(Collected data)
···
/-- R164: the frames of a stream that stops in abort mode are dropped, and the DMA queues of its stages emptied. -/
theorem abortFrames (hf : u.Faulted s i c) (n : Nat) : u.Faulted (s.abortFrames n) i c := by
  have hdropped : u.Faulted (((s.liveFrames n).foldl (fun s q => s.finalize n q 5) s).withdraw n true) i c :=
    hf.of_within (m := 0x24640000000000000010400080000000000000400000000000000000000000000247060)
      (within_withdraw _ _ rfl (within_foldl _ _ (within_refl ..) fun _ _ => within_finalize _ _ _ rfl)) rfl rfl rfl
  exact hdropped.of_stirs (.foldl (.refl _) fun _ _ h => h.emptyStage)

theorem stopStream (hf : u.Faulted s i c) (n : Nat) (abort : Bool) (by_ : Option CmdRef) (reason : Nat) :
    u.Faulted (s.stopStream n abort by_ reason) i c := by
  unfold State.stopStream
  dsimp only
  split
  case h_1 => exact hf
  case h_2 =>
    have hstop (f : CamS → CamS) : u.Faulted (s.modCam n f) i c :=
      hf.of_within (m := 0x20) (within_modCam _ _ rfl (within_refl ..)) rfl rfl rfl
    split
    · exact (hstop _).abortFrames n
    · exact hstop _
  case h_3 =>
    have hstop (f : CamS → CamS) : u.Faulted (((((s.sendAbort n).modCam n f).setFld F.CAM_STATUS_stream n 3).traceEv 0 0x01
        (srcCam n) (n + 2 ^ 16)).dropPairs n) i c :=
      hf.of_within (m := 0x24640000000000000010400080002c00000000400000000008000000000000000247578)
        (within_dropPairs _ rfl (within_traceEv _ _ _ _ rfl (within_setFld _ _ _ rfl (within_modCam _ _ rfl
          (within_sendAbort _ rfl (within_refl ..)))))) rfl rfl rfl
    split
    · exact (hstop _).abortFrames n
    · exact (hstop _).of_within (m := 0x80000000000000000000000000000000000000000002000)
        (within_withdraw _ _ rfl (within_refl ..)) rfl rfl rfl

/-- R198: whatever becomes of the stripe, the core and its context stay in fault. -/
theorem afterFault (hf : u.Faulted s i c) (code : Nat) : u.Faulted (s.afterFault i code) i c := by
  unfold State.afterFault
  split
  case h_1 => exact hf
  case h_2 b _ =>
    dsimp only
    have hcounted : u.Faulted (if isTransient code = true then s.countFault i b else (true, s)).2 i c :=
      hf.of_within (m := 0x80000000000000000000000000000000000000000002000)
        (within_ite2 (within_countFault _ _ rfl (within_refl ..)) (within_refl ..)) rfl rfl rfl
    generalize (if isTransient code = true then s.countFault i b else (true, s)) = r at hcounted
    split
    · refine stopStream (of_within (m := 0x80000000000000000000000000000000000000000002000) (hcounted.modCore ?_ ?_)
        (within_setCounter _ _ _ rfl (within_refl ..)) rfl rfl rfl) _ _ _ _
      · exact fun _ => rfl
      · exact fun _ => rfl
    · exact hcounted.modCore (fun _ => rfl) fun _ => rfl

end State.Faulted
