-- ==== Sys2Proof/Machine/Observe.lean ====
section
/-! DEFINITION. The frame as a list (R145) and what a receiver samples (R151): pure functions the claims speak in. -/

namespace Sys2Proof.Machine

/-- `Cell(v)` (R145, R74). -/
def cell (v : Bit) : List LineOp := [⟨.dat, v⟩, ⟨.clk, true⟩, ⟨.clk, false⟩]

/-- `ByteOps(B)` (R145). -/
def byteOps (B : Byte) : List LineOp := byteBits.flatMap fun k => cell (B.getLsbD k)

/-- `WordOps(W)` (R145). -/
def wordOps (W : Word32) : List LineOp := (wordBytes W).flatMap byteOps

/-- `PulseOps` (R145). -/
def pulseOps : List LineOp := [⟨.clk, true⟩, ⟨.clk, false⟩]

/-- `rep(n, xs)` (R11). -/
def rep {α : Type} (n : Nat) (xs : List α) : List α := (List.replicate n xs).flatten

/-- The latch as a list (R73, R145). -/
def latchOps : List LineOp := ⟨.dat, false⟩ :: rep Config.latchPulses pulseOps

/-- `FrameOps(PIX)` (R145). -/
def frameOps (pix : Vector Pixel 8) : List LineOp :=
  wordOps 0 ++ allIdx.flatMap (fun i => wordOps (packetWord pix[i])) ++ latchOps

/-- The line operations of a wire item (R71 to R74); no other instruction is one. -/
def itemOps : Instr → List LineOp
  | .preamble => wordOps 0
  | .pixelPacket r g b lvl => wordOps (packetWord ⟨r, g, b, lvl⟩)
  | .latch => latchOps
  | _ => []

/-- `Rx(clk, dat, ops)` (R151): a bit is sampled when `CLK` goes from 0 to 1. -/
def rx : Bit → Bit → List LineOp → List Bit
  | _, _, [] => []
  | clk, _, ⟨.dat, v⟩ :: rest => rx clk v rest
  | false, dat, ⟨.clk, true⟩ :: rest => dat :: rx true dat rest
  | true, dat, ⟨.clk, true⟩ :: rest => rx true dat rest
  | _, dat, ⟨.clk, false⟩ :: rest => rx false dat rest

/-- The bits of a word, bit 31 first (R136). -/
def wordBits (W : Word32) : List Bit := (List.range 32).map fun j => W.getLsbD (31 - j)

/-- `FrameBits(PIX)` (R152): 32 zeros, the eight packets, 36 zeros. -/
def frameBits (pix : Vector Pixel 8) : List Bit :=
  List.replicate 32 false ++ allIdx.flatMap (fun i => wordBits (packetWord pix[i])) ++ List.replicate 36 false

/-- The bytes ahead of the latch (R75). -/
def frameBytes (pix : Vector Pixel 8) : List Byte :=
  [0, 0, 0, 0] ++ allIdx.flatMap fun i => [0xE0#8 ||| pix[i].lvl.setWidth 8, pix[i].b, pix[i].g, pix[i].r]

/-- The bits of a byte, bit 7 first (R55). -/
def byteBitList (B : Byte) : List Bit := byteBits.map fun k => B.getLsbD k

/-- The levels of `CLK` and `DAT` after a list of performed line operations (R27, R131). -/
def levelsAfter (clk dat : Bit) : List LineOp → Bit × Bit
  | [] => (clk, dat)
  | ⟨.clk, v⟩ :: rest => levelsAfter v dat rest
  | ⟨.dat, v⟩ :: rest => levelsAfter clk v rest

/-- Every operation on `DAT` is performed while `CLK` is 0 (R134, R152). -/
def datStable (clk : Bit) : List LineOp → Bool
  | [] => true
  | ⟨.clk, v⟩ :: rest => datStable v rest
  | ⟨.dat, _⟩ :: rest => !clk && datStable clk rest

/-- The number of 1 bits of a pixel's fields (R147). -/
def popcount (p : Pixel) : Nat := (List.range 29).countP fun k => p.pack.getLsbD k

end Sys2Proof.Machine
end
···
Instructions to follow
The data above should be returned exactly as written.

Solved exercise
/-- R164: the frames of a stream that stops in abort mode are dropped, and the DMA queues of its stages emptied. -/
theorem abortFrames (hf : u.Faulted s i c) (n : Nat) : u.Faulted (s.abortFrames n) i c := by
  have hdropped : u.Faulted (((s.liveFrames n).foldl (fun s q => s.finalize n q 5) s).withdraw n true) i c :=
    hf.of_within (m := 0x24640000000000000010400080000000000000400000000000000000000000000247060)
      (within_withdraw _ _ rfl (within_foldl _ _ (within_refl ..) fun _ _ => within_finalize _ _ _ rfl)) rfl rfl rfl
  exact hdropped.of_stirs (.foldl (.refl _) fun _ _ h => h.emptyStage)

theorem stopStream (hf : u.Faulted s i c) (n : Nat) (abort : Bool) (by_ : Option CmdRef) (reason : Nat) :
    u.Faulted (s.stopStream n abort by_ reason) i c := by
  unfold State.stopStream
  dsimp only
  split
  case h_1 => exact hf
  case h_2 =>
    have hstop (f : CamS → CamS) : u.Faulted (s.modCam n f) i c :=
      hf.of_within (m := 0x20) (within_modCam _ _ rfl (within_refl ..)) rfl rfl rfl
    split
    · exact (hstop _).abortFrames n
    · exact hstop _
  case h_3 =>
    have hstop (f : CamS → CamS) : u.Faulted (((((s.sendAbort n).modCam n f).setFld F.CAM_STATUS_stream n 3).traceEv 0 0x01
        (srcCam n) (n + 2 ^ 16)).dropPairs n) i c :=
      hf.of_within (m := 0x24640000000000000010400080002c00000000400000000008000000000000000247578)
        (within_dropPairs _ rfl (within_traceEv _ _ _ _ rfl (within_setFld _ _ _ rfl (within_modCam _ _ rfl
          (within_sendAbort _ rfl (within_refl ..)))))) rfl rfl rfl
    split
    · exact (hstop _).abortFrames n
    · exact (hstop _).of_within (m := 0x80000000000000000000000000000000000000000002000)
        (within_withdraw _ _ rfl (within_refl ..)) rfl rfl rfl

/-- R198: whatever becomes of the stripe, the core and its context stay in fault. -/
theorem afterFault (hf : u.Faulted s i c) (code : Nat) : u.Faulted (s.afterFault i code) i c := by
  unfold State.afterFault
  split
  case h_1 => exact hf
  case h_2 b _ =>
    dsimp only
    have hcounted : u.Faulted (if isTransient code = true then s.countFault i b else (true, s)).2 i c :=
      hf.of_within (m := 0x80000000000000000000000000000000000000000002000)
        (within_ite2 (within_countFault _ _ rfl (within_refl ..)) (within_refl ..)) rfl rfl rfl
    generalize (if isTransient code = true then s.countFault i b else (true, s)) = r at hcounted
    split
    · refine stopStream (of_within (m := 0x80000000000000000000000000000000000000000002000) (hcounted.modCore ?_ ?_)
        (within_setCounter _ _ _ rfl (within_refl ..)) rfl rfl rfl) _ _ _ _
      · exact fun _ => rfl
      · exact fun _ => rfl
    · exact hcounted.modCore (fun _ => rfl) fun _ => rfl

end State.Faulted
-- ==== Sys2Proof/Machine/Observe.lean ====
section
/-! DEFINITION. The frame as a list (R145) and what a receiver samples (R151): pure functions the claims speak in. -/

namespace Sys2Proof.Machine

/-- `Cell(v)` (R145, R74). -/
def cell (v : Bit) : List LineOp := [⟨.dat, v⟩, ⟨.clk, true⟩, ⟨.clk, false⟩]

/-- `ByteOps(B)` (R145). -/
def byteOps (B : Byte) : List LineOp := byteBits.flatMap fun k => cell (B.getLsbD k)

/-- `WordOps(W)` (R145). -/
def wordOps (W : Word32) : List LineOp := (wordBytes W).flatMap byteOps

/-- `PulseOps` (R145). -/
def pulseOps : List LineOp := [⟨.clk, true⟩, ⟨.clk, false⟩]

/-- `rep(n, xs)` (R11). -/
def rep {α : Type} (n : Nat) (xs : List α) : List α := (List.replicate n xs).flatten

/-- The latch as a list (R73, R145). -/
def latchOps : List LineOp := ⟨.dat, false⟩ :: rep Config.latchPulses pulseOps

/-- `FrameOps(PIX)` (R145). -/
def frameOps (pix : Vector Pixel 8) : List LineOp :=
  wordOps 0 ++ allIdx.flatMap (fun i => wordOps (packetWord pix[i])) ++ latchOps

/-- The line operations of a wire item (R71 to R74); no other instruction is one. -/
def itemOps : Instr → List LineOp
  | .preamble => wordOps 0
  | .pixelPacket r g b lvl => wordOps (packetWord ⟨r, g, b, lvl⟩)
  | .latch => latchOps
  | _ => []

/-- `Rx(clk, dat, ops)` (R151): a bit is sampled when `CLK` goes from 0 to 1. -/
def rx : Bit → Bit → List LineOp → List Bit
  | _, _, [] => []
  | clk, _, ⟨.dat, v⟩ :: rest => rx clk v rest
  | false, dat, ⟨.clk, true⟩ :: rest => dat :: rx true dat rest
  | true, dat, ⟨.clk, true⟩ :: rest => rx true dat rest
  | _, dat, ⟨.clk, false⟩ :: rest => rx false dat rest

/-- The bits of a word, bit 31 first (R136). -/
def wordBits (W : Word32) : List Bit := (List.range 32).map fun j => W.getLsbD (31 - j)

/-- `FrameBits(PIX)` (R152): 32 zeros, the eight packets, 36 zeros. -/
def frameBits (pix : Vector Pixel 8) : List Bit :=
  List.replicate 32 false ++ allIdx.flatMap (fun i => wordBits (packetWord pix[i])) ++ List.replicate 36 false

/-- The bytes ahead of the latch (R75). -/
def frameBytes (pix : Vector Pixel 8) : List Byte :=
  [0, 0, 0, 0] ++ allIdx.flatMap fun i => [0xE0#8 ||| pix[i].lvl.setWidth 8, pix[i].b, pix[i].g, pix[i].r]

/-- The bits of a byte, bit 7 first (R55). -/
def byteBitList (B : Byte) : List Bit := byteBits.map fun k => B.getLsbD k

/-- The levels of `CLK` and `DAT` after a list of performed line operations (R27, R131). -/
def levelsAfter (clk dat : Bit) : List LineOp → Bit × Bit
  | [] => (clk, dat)
  | ⟨.clk, v⟩ :: rest => levelsAfter v dat rest
  | ⟨.dat, v⟩ :: rest => levelsAfter clk v rest

/-- Every operation on `DAT` is performed while `CLK` is 0 (R134, R152). -/
def datStable (clk : Bit) : List LineOp → Bool
  | [] => true
  | ⟨.clk, v⟩ :: rest => datStable v rest
  | ⟨.dat, _⟩ :: rest => !clk && datStable clk rest

/-- The number of 1 bits of a pixel's fields (R147). -/
def popcount (p : Pixel) : Nat := (List.range 29).countP fun k => p.pack.getLsbD k

end Sys2Proof.Machine
end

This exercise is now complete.